Making Sense of Kubernetes Rolling Updates
Master maxUnavailable and maxSurge—the math behind zero-downtime Kubernetes deployments.
Executive Summary
maxUnavailable and maxSurge are two fields in your Kubernetes Deployment spec that control the pace of rolling updates. They define your rollout strategy: how many Pods can disappear at once, and how many extra Pods you’re willing to pay for temporarily.
These fields are often left at defaults or adjusted without understanding. Most teams treat them as “percentages only,” missing that they work with both percentages and absolute pod counts. Worse, different rounding rules apply to each field—asymmetry that surprises teams with small replica counts.
In this post:
- Define both constraints relative to
spec.replicas - Show how percentages become pod counts and why rounding matters
- Walk through 4 replica examples with rounding outcomes
- Connect the math to real-world capacity and risk decisions
After reading, you’ll understand the math behind your rollout strategy and make intentional deployment decisions.
Constraint 1: maxUnavailable
Definition: The maximum number of Pods allowed to be unavailable during a rolling update. A Pod is unavailable if not counted as Available in availableReplicas—meaning not yet Ready, or Ready but not yet past minReadySeconds.

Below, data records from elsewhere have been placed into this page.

-- ==== Sys2Proof/Laws/Codec.lean ====
section
/-! SUPPORT. The bit writer (R108) byte by byte, and the checksum bit by bit (R103, R104). -/

namespace Sys2Proof.Machine

/-! ### The bit writer -/

@[simp] theorem length_bitsOf {n : Nat} (v : BitVec n) : (bitsOf v).length = n := by simp [bitsOf]

theorem bitsOf_byte (b : Byte) : bitsOf b = [b.getLsbD 7, b.getLsbD 6, b.getLsbD 5, b.getLsbD 4, b.getLsbD 3,
    b.getLsbD 2, b.getLsbD 1, b.getLsbD 0] := by
  simp [bitsOf, BitVec.getMsbD, List.range, List.range.loop]

@[simp] theorem length_packBytes (w : List Bool) : (packBytes w).length = (w.length + 7) / 8 := by
  simp [packBytes]

/-- A byte from eight bits, most significant first. -/
def byteOf (b7 b6 b5 b4 b3 b2 b1 b0 : Bool) : Byte :=
  BitVec.ofBool b7 ++ BitVec.ofBool b6 ++ BitVec.ofBool b5 ++ BitVec.ofBool b4 ++ BitVec.ofBool b3 ++
    BitVec.ofBool b2 ++ BitVec.ofBool b1 ++ BitVec.ofBool b0

/-- The first byte of eight bits or more is those bits; the other bytes come from the rest. -/
theorem packBytes_eight (b7 b6 b5 b4 b3 b2 b1 b0 : Bool) (w : List Bool) :
    packBytes (b7 :: b6 :: b5 :: b4 :: b3 :: b2 :: b1 :: b0 :: w) = byteOf b7 b6 b5 b4 b3 b2 b1 b0 :: packBytes w := by
  simp only [packBytes, List.length_cons, Nat.add_assoc]
  rw [show w.length + (1 + (1 + (1 + (1 + (1 + (1 + (1 + (1 + 7)))))))) = w.length + 15 from by omega,
    show (w.length + 15) / 8 = (w.length + 7) / 8 + 1 from by omega, List.range_succ_eq_map, List.map_cons,
    List.map_map]
  rfl

theorem byteOf_bits (b : Byte) : byteOf (b.getLsbD 7) (b.getLsbD 6) (b.getLsbD 5) (b.getLsbD 4) (b.getLsbD 3)
    (b.getLsbD 2) (b.getLsbD 1) (b.getLsbD 0) = b := by
  revert b; decide +kernel

/-- A whole byte put on a byte boundary comes out as that byte. -/
theorem packBytes_byte (b : Byte) (w : List Bool) : packBytes (bitsOf b ++ w) = b :: packBytes w := by
  rw [bitsOf_byte]
  exact (packBytes_eight ..).trans (by rw [byteOf_bits]; rfl)

/-- A byte put one bit off the boundary: its bits 7:1 below the bit before it, its bit 0 left over (R112). -/
theorem packBytes_shifted (x : Bool) (b : Byte) (w : List Bool) :
    packBytes (x :: (bitsOf b ++ w)) = (BitVec.ofBool x ++ b.extractLsb' 1 7) :: packBytes (b.getLsbD 0 :: w) := by
  have hbyte : ∀ (y : Bool) (c : Byte), byteOf y (c.getLsbD 7) (c.getLsbD 6) (c.getLsbD 5) (c.getLsbD 4)
      (c.getLsbD 3) (c.getLsbD 2) (c.getLsbD 1) = BitVec.ofBool y ++ c.extractLsb' 1 7 := by decide +kernel
  rw [bitsOf_byte]
  exact (packBytes_eight ..).trans (by rw [hbyte]; rfl)

/-- Whole bytes one bit off the boundary, before any tail (R87, R112). -/
theorem packBytes_shiftedBytes (x : Bool) (bs : List Byte) (w : List Bool) :
    packBytes (x :: (bs.flatMap bitsOf ++ w)) =
      shiftedBytes x bs ++ packBytes (((bs.getLast?).map fun b => b.getLsbD 0).getD x :: w) := by
  induction bs generalizing x with
  | nil => simp [shiftedBytes]
  | cons b rest ih =>
    rw [List.flatMap_cons, List.append_assoc, packBytes_shifted, ih, shiftedBytes, List.cons_append]
    cases rest <;> simp [List.getLast?_cons]

/-- The one byte of fewer than eight bits, padded with zero bits. -/
theorem packBytes_one (x : Bool) : packBytes [x] = [BitVec.ofBool x ++ 0#7] := by
  cases x <;> decide +kernel

@[simp] theorem length_shiftedBytes (x : Bool) (bs : List Byte) : (shiftedBytes x bs).length = bs.length := by
  induction bs generalizing x with
  | nil => rfl
  | cons b rest ih => simp [shiftedBytes, ih]

@[simp] theorem length_flatMap_bitsOf (bs : List Byte) : (bs.flatMap bitsOf).length = 8 * bs.length := by
  induction bs with
  | nil => rfl
  | cons b rest ih => simp [ih]; omega

theorem length_scramble (scr : Vector Byte 15) (payload : List Byte) (h : payload.length ≤ 15) :
    (scramble scr payload).length = payload.length := by
  simp [scramble, h]

/-- The frame the statements write out is the frame the codec builds (R114). -/
@[simp] theorem encodedFrame_eq_frameOf (payload : List Byte) (s : State) : encodedFrame payload s = frameOf payload s := rfl

/-- Element j of a padded array: the list's byte, or 0x00 past its end (R114). -/
theorem getElem_padVec (n : Nat) (l : List Byte) (j : Fin n) : (padVec n l)[j] = l.getD j 0 := by
  simp [padVec]

/-! ### The checksum -/

theorem crcRounds_succ (n : Nat) (c : U16) : crcRounds (n + 1) c = crcRounds n (crcShift c) := rfl

/-- One round on the checksum with a byte XORed in is one bit of the bit-serial register, the byte moved up. -/
theorem crcShift_xor_byte (c : U16) (b : Byte) :
    crcShift (c ^^^ (b.setWidth 16 <<< 8)) = crcSerialBit c b.msb ^^^ ((b <<< 1).setWidth 16 <<< 8) := by
  have hmsb : (c ^^^ (b.setWidth 16 <<< 8)).msb = (c.msb != b.msb) := by
    simp [BitVec.msb_eq_getLsbD_last]
  have hshift : (c ^^^ (b.setWidth 16 <<< 8)) <<< 1 = (c <<< 1) ^^^ ((b <<< 1).setWidth 16 <<< 8) := by
    rw [BitVec.shiftLeft_xor_distrib]
    have hbyte : ∀ b : Byte, b.setWidth 16 <<< 8 <<< 1 = ((b <<< 1).setWidth 16 <<< 8 : U16) := by decide +kernel
    rw [hbyte]
  rw [crcShift, crcSerialBit, hmsb, hshift]
  split
  · rw [BitVec.xor_assoc, BitVec.xor_assoc, BitVec.xor_comm crcPoly]
  · rfl

/-- `CrcUpdate(c, b, 8)` is eight bits of the bit-serial register (R104). -/
theorem crcUpdate_byte (c : U16) (b : Byte) : crcUpdate c b 8 = crcSerial c (bitsOf b) := by
  have hzero : ∀ b : Byte, ((((((((b <<< 1) <<< 1) <<< 1) <<< 1) <<< 1) <<< 1) <<< 1) <<< 1).setWidth 16 <<< 8 = 0#16 := by
    decide +kernel
  have hbits : ∀ b : Byte, b.msb = b.getLsbD 7 ∧ (b <<< 1).msb = b.getLsbD 6 ∧ ((b <<< 1) <<< 1).msb = b.getLsbD 5 ∧
      (((b <<< 1) <<< 1) <<< 1).msb = b.getLsbD 4 ∧ ((((b <<< 1) <<< 1) <<< 1) <<< 1).msb = b.getLsbD 3 ∧
      (((((b <<< 1) <<< 1) <<< 1) <<< 1) <<< 1).msb = b.getLsbD 2 ∧
      ((((((b <<< 1) <<< 1) <<< 1) <<< 1) <<< 1) <<< 1).msb = b.getLsbD 1 ∧
      (((((((b <<< 1) <<< 1) <<< 1) <<< 1) <<< 1) <<< 1) <<< 1).msb = b.getLsbD 0 := by decide +kernel
  obtain ⟨h7, h6, h5, h4, h3, h2, h1, h0⟩ := hbits b
  simp only [crcUpdate, crcRounds, crcShift_xor_byte, hzero, h7, h6, h5, h4, h3, h2, h1, h0, bitsOf_byte, crcSerial,
    List.foldl_cons, List.foldl_nil, BitVec.xor_zero]

/-- Byte updates in order are the bit-serial register over their bits (R104). -/
theorem crcBytes_eq_serial (c : U16) (bs : List Byte) : crcBytes c bs = crcSerial c (bs.flatMap bitsOf) := by
  induction bs generalizing c with
  | nil => rfl
  | cons b rest ih =>
    rw [List.flatMap_cons, crcSerial, List.foldl_append, ← crcSerial, ← crcSerial, ← crcUpdate_byte, ← ih]
    rfl

/-- The 1-bit update is one bit of the register when the byte's other bits are 0 (R104; log 8). -/
theorem crcUpdate_bit (c : U16) (b : Byte) (h : b.extractLsb' 0 7 = 0) : crcUpdate c b 1 = crcSerialBit c b.msb := by
  have hzero : ∀ b : Byte, b.extractLsb' 0 7 = 0 → (b <<< 1).setWidth 16 <<< 8 = 0#16 := by decide +kernel
  rw [crcUpdate, crcRounds, crcRounds, crcShift_xor_byte, hzero b h, BitVec.xor_zero]

end Sys2Proof.Machine
end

If spec.replicas = 10 and maxUnavailable = 2, at least 8 Pods must remain available. With a percentage like 25%, Kubernetes calculates using floor rounding (toward fewer unavailable Pods).
Why it matters: maxUnavailable controls availability risk. Higher values speed rollout but reduce available capacity during deployment; lower values maintain availability but slow rollout.
Constraint 2: maxSurge
Definition: The maximum number of extra Pods (beyond spec.replicas) allowed simultaneously during the rollout.
If spec.replicas = 10 and maxSurge = 3, up to 13 Pods run concurrently. New Pods start before old ones terminate, allowing Kubernetes to verify health before removal.
Why it matters: maxSurge controls cost and speed. Higher values enable faster rollout and easier health verification but require more CPU/memory; lower values reduce resource spikes but slow deployment.
Percent Becomes Pods: Asymmetric Rounding
Kubernetes applies different rounding rules to each field:
maxUnavailable(percentage) → floor (round down)maxSurge(percentage) → ceiling (round up)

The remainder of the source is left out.